The Children’s Defense Fund grew out of the Civil Rights Movement under the leadership of Marian Wright Edelman. The first Black woman admitted to the Mississippi Bar, Mrs. Edelman directed the NAACP Legal Defense and Educational Fund office in Jackson, Miss., worked with Dr. Martin Luther King, Jr. as counsel for his Poor People’s Campaign and dedicated her early career to defending the civil liberties of people struggling to overcome poverty and discrimination. In 1969, Mrs. Edelman began the Washington Research Project, a public interest law firm that monitored federal programs for low-income families and, out of that initiative, she founded the Children’s Defense Fund in 1973.
From our inception, the Children’s Defense Fund has challenged the United States to raise its standards by improving policies and programs for children. Over the years, we have become known for careful research on children’s survival, protection and development in all racial and income groups and for independent analyses of how federal and state policies affect children, their families and their communities. We let the public know how effectively their elected officials stand up for children. Through this work, we have influenced the child policy agenda and helped define the results for which we, as a nation, must strive.

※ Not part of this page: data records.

-- ==== Sys2Proof/Machine/UnitCmds.lean ====
section
/-! DEFINITION. The commands of the Pleater, the Hem, the Bodkin, the Lining and the recovery of queries: what a unit does when its turn
comes. An event whose condition the state does not meet changes nothing (log 1). -/

namespace Sys2Proof.Machine

/-- With no command waiting, one CLK_F cycle passes (log 2). -/
def State.cycle (s : State) : State := { s with clkF := s.clkF + 1 }

/-! ## Pleater (R48 to R51, R180 to R200) -/

/-- FETCH (R181). -/
def execFetch (s : State) : Out := .next s.fetch.settle
/-- ADMISSION (R182). -/
def execAdmission (c st : Nat) (s : State) : Out := .next (s.admission c st).settle
/-- GEN_BEGIN (R50). -/
def execGenBegin (c st : Nat) (s : State) : Out := .next (s.genBegin c st).settle
/-- GENERATE (R48, R49). -/
def execGenerate (s : State) : Out := .next s.generate.settle
/-- CONT_BUILD (R51). -/
def execContBuild (slot : Nat) (s : State) : Out := .next (s.contStart slot).settle
/-- BIN_RIPE (R191). -/
def execBinRipe (bin : Nat) (s : State) : Out := .next (s.ripen bin)
/-- RELEASE (R191 to R193). -/
def execRelease (s : State) : Out := .next s.release.settle
/-- CL0_RELEASE (R194, R196). -/
def execCl0Release (s : State) : Out := .next s.cl0Release.settle
/-- SPILL (R199). -/
def execSpill (s : State) : Out := .next s.spill.settle
/-- RELOAD (R200). -/
def execReload (s : State) : Out := .next s.reload.settle
/-- INTERVAL (R189). -/
def execInterval (s : State) : Out := .next s.interval
/-- SCHEME_DECISION (R189). -/
def execSchemeDecision (s : State) : Out := .next s.schemeDecision

/-! ## Hem (R43, R251, R252, R254, R259) -/

/-- RING_ENTRY_WRITE (R251). -/
def execRingEntryWrite (c st : Nat) (s : State) : Out := .next (s.ringEntryWrite c st).settle
/-- SLOT_FILL_OPEN (R254). -/
def execSlotFillOpen (c st : Nat) (s : State) : Out := .next (s.slotFillOpen c st).settle
/-- FLUSH (R259). -/
def execFlush (c st : Nat) (s : State) : Out := .next (s.flushFill c st).settle
/-- HEAD_WB (R43). -/
def execHeadWb (c st : Nat) (s : State) : Out := .next (s.headWb c st).settle
/-- RES_WB (R252). -/
def execResWb (c st : Nat) (s : State) : Out := .next (s.resWb c st).settle

/-! ## Bodkin (R277 to R284) -/

/-- OPERAND (R277). -/
def execOperand (s : State) : Out := .next s.operand.settle
/-- DISPATCH (R280). -/
def execDispatch (s : State) : Out := .next s.dispatchOne.settle
/-- AFF_WAIT (R281). -/
def execAffWait (t : Nat) (s : State) : Out := .next (s.affWait t)
/-- AGE_LIMIT (R280). -/
def execAgeLimit (t : Nat) (s : State) : Out := .next (s.ageLimit t)
/-- ACK_LATE (R284). -/
def execAckLate (t : Nat) (s : State) : Out := .next (s.ackLate t)

/-! ## Recovery, withdrawal and scrubbing (R328, R371 to R381) -/

/-- REISSUE (R379). -/
def execReissue (slot : Nat) (s : State) : Out := .next (s.reissue slot).settle
/-- MEND_RETRY (R381). -/
def execMendRetry (n : Nat) (s : State) : Out := .next (s.mendRetry n).settle
/-- WITHDRAW_DONE (R374). -/
def execWithdrawDone (b : Nat) (s : State) : Out := .next (s.withdrawDone b).settle
/-- CUTOFF (R375). -/
def execCutoff (b : Nat) (s : State) : Out := .next (s.cutoff b).settle
/-- MISMATCH_INTERVAL (R371). -/
def execMismatchInterval (s : State) : Out := .next s.mismatchInterval
/-- SCRUB (R328, R329). -/
def execScrub (k : Nat) (o : ScrubOutcome) (s : State) : Out := .next (s.scrub k o).settle

end Sys2Proof.Machine
end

For decades, we have partnered with numerous organizations and worked with policy makers to build bipartisan support to enact laws that have helped millions of children fulfill their potential and escape poverty because they received the health care, child care, nurturing, proper nutrition and education they deserve.
Yet, in the wealthiest nation on earth, millions of children still do not get the start in life they need and the opportunities to fulfill their God-given potential. That is why we must continue to be a loud and persistent voice for every child.
The CDF Freedom Schools® program has its origins in the Mississippi Freedom Summer Project of 1964, which brought college students from around the country to Mississippi to secure justice and voting rights for Black citizens. These early Freedom Schools aimed at keeping Black children and youth safe and giving them rich educational experiences that were not offered in Mississippi’s public schools. In a variety of makeshift settings, college student volunteers provided instruction in reading, writing, humanities, mathematics, and science along with subjects not taught in Mississippi public schools, such as Black history and constitutional rights. All of their instruction was tailored to encourage children and youth to become independent thinkers, problem solvers, and agents of change in their own communities.
CDF opened the first two CDF Freedom Schools sites in 1995 to address the needs of children who lacked access to high-quality literacy programs during the summer. The CDF Freedom Schools program today is designed to improve reading, language skills, and interpersonal relationships; strengthen families; connect children to medical and other needed social services and develop in all participants the skills needed to improve conditions for children and families in their communities.
The Children’s Defense Fund’s (CDF) Freedom Schools® program is a six-week long summer enrichment program with 3 hours of reading per day. The program helps children fall in love with reading, increases their self-esteem, cultivates positive attitudes toward learning, and reduces summer reading loss—one of the major challenges affecting poor and working-class children. With the help of a researched-based curriculum that is based on culturally responsive books that reflect their own images and caring and supportive college students that serve as teachers, Freedom Schools successfully address summer reading loss and a related decrease in students’ motivation to read.
In addition to offering high-quality academic enrichment, CDF Freedom Schools supports children and families in the areas of parent and family involvement, civic engagement and social action, intergenerational leadership development, and health -- physical, mental, and nutritional. With the support of caring adults and communities, we will aid our children’s successful journey into adulthood.
The scholars we serve at the CDF Freedom Schools are primarily children who are members of underserved families. Attending our school is FREE for all families and children 5-18 are eligible. We create a fun learning environment in every classroom where the child-to-teacher ratio is 10:1.
The teachers at Freedom Schools, our next generation of leaders, are college students and recent college graduates. We invest in them by providing them training at the annual Ella Baker Child Policy Training Institute that is held at the CDF Alex Haley Farm in Clinton, Tenn. and at facilities in Knoxville, Tenn. We call our teachers Servant Leader Interns (SLIs) and the knowledge and experience they receive at the Training Institute prepares them well to teach the program and advocate for children.
Our site in East Knoxville will host 70 scholars, 7 Servant Leader Interns, and a Site Coordinator. Our Blount County site will have 30 scholars, 3 Servant Leader Interns, and a Site Coordinator. The site at Maynard Elementary will host 30 scholars, 3 Servant Leader Interns, and a Site Coordinator. One Project Director will be responsible for all three sites. Scholars will have two meals and one snack per day, one field trip per week, and a variety of afternoon activities including Math talks, music, STEM, money management, sewing, public speaking, physical fitness, and art.